Copy out the lines of the records below, and only those lines, from the one with "def sortResults (rs" through the one with "def IxCmd.field (c", exactly as they appear.

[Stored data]
=== Section Start ===

/-! ### Handles and entries (R273 to R275) -/

/-- The index that a handle names (R274). -/
def State.indexAt (s : State) (handle : Nat) : Option Index :=
  match Tab.find s.indexes (handle % 4096) with
  | some x => if x.gen = handle / 4096 then x.index else none
  | none => none

/-- Replaces the index that a handle names. -/
def State.putIndex (s : State) (handle : Nat) (x : Index) : State :=
  { s with indexes := Tab.put s.indexes (handle % 4096) ⟨handle / 4096, some x⟩ }

/-- Whether an entry is visible in a snapshot (R275). -/
def IxEntry.visible (e : IxEntry) (v : Nat) : Bool :=
  e.commit ≤ v && (match e.delete with | some d => v < d | none => true)

/-- Bytes of a component of a key type (R282). -/
def keySize (ktype : Nat) : Nat := if ktype = 0 then 2 else 1

/-- Bytes from one key to the next: P of R282. -/
def keyPitch (ktype dims : Nat) : Nat := 32 * ((dims * keySize ktype + 31) / 32)

/-! ### Distance (R278, R279) -/

/-- A value rounded to f32. -/
def round32 (x : Exact) : Exact := f32.unpack (f32.round nearest false x).1

/-- The components of a key. -/
def components (ktype : Nat) (bs : List Byte) : List Exact :=
  if ktype = 0 then (List.range (bs.length / 2)).map (fun i => bf16.unpack (entryOf bs 2 i)) else bs.map (fun b => d8Value b.toNat)

/-- Whether a component may not stand in a query or key: a bf16 NaN or infinity, or the D8 code 0x80 (R284). -/
def badComponent (ktype : Nat) (bs : List Byte) : Bool :=
  if ktype = 0 then (List.range (bs.length / 2)).any (fun i => entryOf bs 2 i / 128 % 256 == 255) else bs.any (fun b => b == 0x80)

/-- Acc of R278: the terms are summed exactly in blocks of 32, and the block sums in order. -/
def accBlocks (acc : Exact) (ts : List Exact) : Nat → Exact
  | 0 => acc
  | n + 1 => accBlocks (round32 (Exact.add nearest acc (round32 (sumNums nearest (ts.take 32)).1)).1) (ts.drop 32) n

/-- Acc over the terms of a distance. -/
def accTerms (ts : List Exact) : Exact := accBlocks Exact.zero ts ((ts.length + 31) / 32)

/-- The products of two component lists. -/
def products (a b : List Exact) : List Exact := List.zipWith (fun x y => (x.mul y).1) a b

/-- The reciprocal norm of a cosine key; 0 when its norm sum is 0 (R278). -/
def normOf (a : List Exact) : Exact :=
  let n := accTerms (products a a)
  if n.isZero false then Exact.zero else round32 n.rsq.1

/-- The distance between a query and a key (R278). -/
def distance (metric : Nat) (q x : List Exact) : Exact :=
  match metric with
  | 0 => (accTerms (products q x)).neg
  | 1 => accTerms ((List.zipWith (fun a b => (Exact.add nearest a b.neg).1) q x).map (fun d => (d.mul d).1))
  | _ =>
    let rq := normOf q
    let rx := normOf x
    if rq.isZero false ∨ rx.isZero false then Exact.ofInt 1
    else
      let p := round32 ((round32 ((accTerms (products q x)).mul rq).1).mul rx).1
      round32 (Exact.add nearest (Exact.ofInt 1) p.neg).1

/-- Whether one result comes before another (R279). -/
def resultBefore (a b : Exact × IxEntry) : Bool :=
  match a.1.isNan, b.1.isNan with
  | true, true => a.2.id < b.2.id
  | true, false => false
  | false, true => true
  | false, false =>
    match a.1.cmp b.1 with
    | some .lt => true
    | some .eq => a.2.id < b.2.id
    | _ => false

/-- Puts a result in its place. -/
def insertResult (r : Exact × IxEntry) : List (Exact × IxEntry) → List (Exact × IxEntry)
  | [] => [r]
  | b :: rest => if resultBefore r b then r :: b :: rest else b :: insertResult r rest

/-- The results in order (R279). -/
def sortResults (rs : List (Exact × IxEntry)) : List (Exact × IxEntry) := rs.foldr insertResult []

/-! ### Searches (R277, R280) -/

/-- What the graph of an index depends on, up to a version: its parameters, and its commits of keys and deletions (R277). -/
def Index.history (x : Index) (v : Nat) : List (Nat × List Byte) :=
  (0, bytesOf 4 x.dims ++ bytesOf 1 x.ktype ++ bytesOf 1 x.metric ++ bytesOf 4 x.capacity)
    :: (x.entries.filter (fun e => e.commit ≤ v)).map (fun e => (e.commit, e.key))
    ++ (x.entries.filter (fun e => match e.delete with | some d => d ≤ v | none => false)).map
      (fun e => (e.delete.getD 0, bytesOf 4 e.id))

/-- A search in a snapshot: its results, and the count of distances computed. With no more visible entries than the
budget the list is exact; else it holds the entries equal to the query, with what further entries the search reaches, one at
least (R280, R294). The count is at most the budget (R293). -/
def Index.search (x : Index) (v : Nat) (query : List Byte) (k budget : Nat) : List (Exact × IxEntry) × Nat :=
  let vis := x.entries.filter (fun e => e.visible v)
  let (ids, computed) := Config.searchReach (x.history v) v query k budget
  let near := (((ids ++ vis.map (·.id)).filter (fun k => vis.any (·.id == k))).eraseDups).take (max 1 (min budget ids.length))
  let reached := if vis.length ≤ budget then vis else vis.filter (fun e => e.key == query || near.contains e.id)
  let q := components x.ktype query
  let rs := reached.map (fun e => (distance x.metric q (components x.ktype e.key), e))
  ((sortResults rs).take k, min computed budget)

/-! ### Issue (R281 to R283) -/

/-- A field of a record. -/
def IxCmd.field (c : IxCmd) (k len : Nat) : Nat := natOf ((c.bytes.drop k).take len)

/-- Whether the fields of a record hold (R282, R283). -/
def State.indexFields (s : State) (op : IxOp) (bs : List Byte) : Bool :=
  let n (k len : Nat) : Nat := natOf ((bs.drop k).take len)
  let typed : Bool := n 8 1 < 2 && 1 ≤ n 10 2 && n 10 2 ≤ 1024
  let at_ (k align len : Nat) : Bool := n k 4 % align == 0 && s.inLevel (n k 4) len
  s.syncOk (n 20 4) && n 48 16 == 0 &&
    match op with
    | .near =>
      let k := n 4 1
      1 ≤ k && k ≤ 32 && n 5 1 < 2 && 1 ≤ n 6 2 && typed && at_ 12 32 (n 10 2 * keySize (n 8 1)) && at_ 16 16 (16 * k)
    | .store =>
      let c := n 4 2
      1 ≤ c && c ≤ 64 && n 6 2 == 0 && typed && n 28 4 == 0 && n 40 8 == 0 && at_ 16 8 (8 * c)
        && at_ 12 32 ((c - 1) * keyPitch (n 8 1) (n 10 2) + n 10 2 * keySize (n 8 1))
    | .del =>
      let c := n 4 2
      1 ≤ c && c ≤ 64 && n 6 2 == 0 && n 8 1 == 0 && n 10 2 == 0 && n 16 4 == 0 && n 28 4 == 0 && n 40 8 == 0 && at_ 12 4 (4 * c)
    | .snap | .stat => true

/-- Joins the queue of the index engines; `rel` is the stamp of the release before it. -/
def State.sendIndex (s : State) (op : IxOp) (r : Nat) (bs : List Byte) (handle : Nat) (d : Reg) (rel : Option Nat) : State :=
  let c : IxCmd := ⟨op, s.th.owner, s.th.view .index, r, bs, handle, d, s.th.leased 2, rel, none, 0, 0, s.th.seq⟩
  { s with ixQ := s.ixQ ++ [c], th := { s.th with seq := s.th.seq + 1 } }.retire 4

/-- Issues an index command with a record, which is read once (R283); `rel` releases first (R286). The record is read and its fields
checked before that release (DESIGN CHOICE, the log's entry 66). -/
def State.indexCmd (s : State) (op : IxOp) (rel : Order) (a : Reg) : State :=
  let r := (s.getX a).toNat
  match s.localCheck r 64 64 with
  | some (c, q) => s.trap c q
  | none => s.whenFree (fun s =>
      let bs := s.readOnce r 64
      let send (s : State) : State :=
        if 16 ≤ s.counter s.th .ic then s.stallWith bs
        else s.sendIndex op r bs (natOf (bs.take 4)) 0 (if rel = .plain then none else some s.now)
      if !s.indexFields op bs then s.trap 0x10 r
      else if rel = .plain then send s else s.afterReleaseWith rel bs send)

/-- IXNEAR (R283, R285). -/
def execIxnear (a : Reg) (s : State) : Out := .next (s.indexCmd .near .plain a)
/-- IXSTORE (R283, R286). -/
def execIxstore (a : Reg) (s : State) : Out := .next (s.indexCmd .store .plain a)
/-- IXSTORE_REL (R286): a release at device scope comes first. -/
def execIxstoreRel (a : Reg) (s : State) : Out := .next (s.indexCmd .store .dev a)
/-- IXDEL (R283, R287). -/
def execIxdel (a : Reg) (s : State) : Out := .next (s.indexCmd .del .plain a)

=== Section End ===

*EXERCISE RESULT*
def sortResults (rs : List (Exact × IxEntry)) : List (Exact × IxEntry) := rs.foldr insertResult []

/-! ### Searches (R277, R280) -/

/-- What the graph of an index depends on, up to a version: its parameters, and its commits of keys and deletions (R277). -/
def Index.history (x : Index) (v : Nat) : List (Nat × List Byte) :=
  (0, bytesOf 4 x.dims ++ bytesOf 1 x.ktype ++ bytesOf 1 x.metric ++ bytesOf 4 x.capacity)
    :: (x.entries.filter (fun e => e.commit ≤ v)).map (fun e => (e.commit, e.key))
    ++ (x.entries.filter (fun e => match e.delete with | some d => d ≤ v | none => false)).map
      (fun e => (e.delete.getD 0, bytesOf 4 e.id))

/-- A search in a snapshot: its results, and the count of distances computed. With no more visible entries than the
budget the list is exact; else it holds the entries equal to the query, with what further entries the search reaches, one at
least (R280, R294). The count is at most the budget (R293). -/
def Index.search (x : Index) (v : Nat) (query : List Byte) (k budget : Nat) : List (Exact × IxEntry) × Nat :=
  let vis := x.entries.filter (fun e => e.visible v)
  let (ids, computed) := Config.searchReach (x.history v) v query k budget
  let near := (((ids ++ vis.map (·.id)).filter (fun k => vis.any (·.id == k))).eraseDups).take (max 1 (min budget ids.length))
  let reached := if vis.length ≤ budget then vis else vis.filter (fun e => e.key == query || near.contains e.id)
  let q := components x.ktype query
  let rs := reached.map (fun e => (distance x.metric q (components x.ktype e.key), e))
  ((sortResults rs).take k, min computed budget)

/-! ### Issue (R281 to R283) -/

/-- A field of a record. -/
def IxCmd.field (c : IxCmd) (k len : Nat) : Nat := natOf ((c.bytes.drop k).take len)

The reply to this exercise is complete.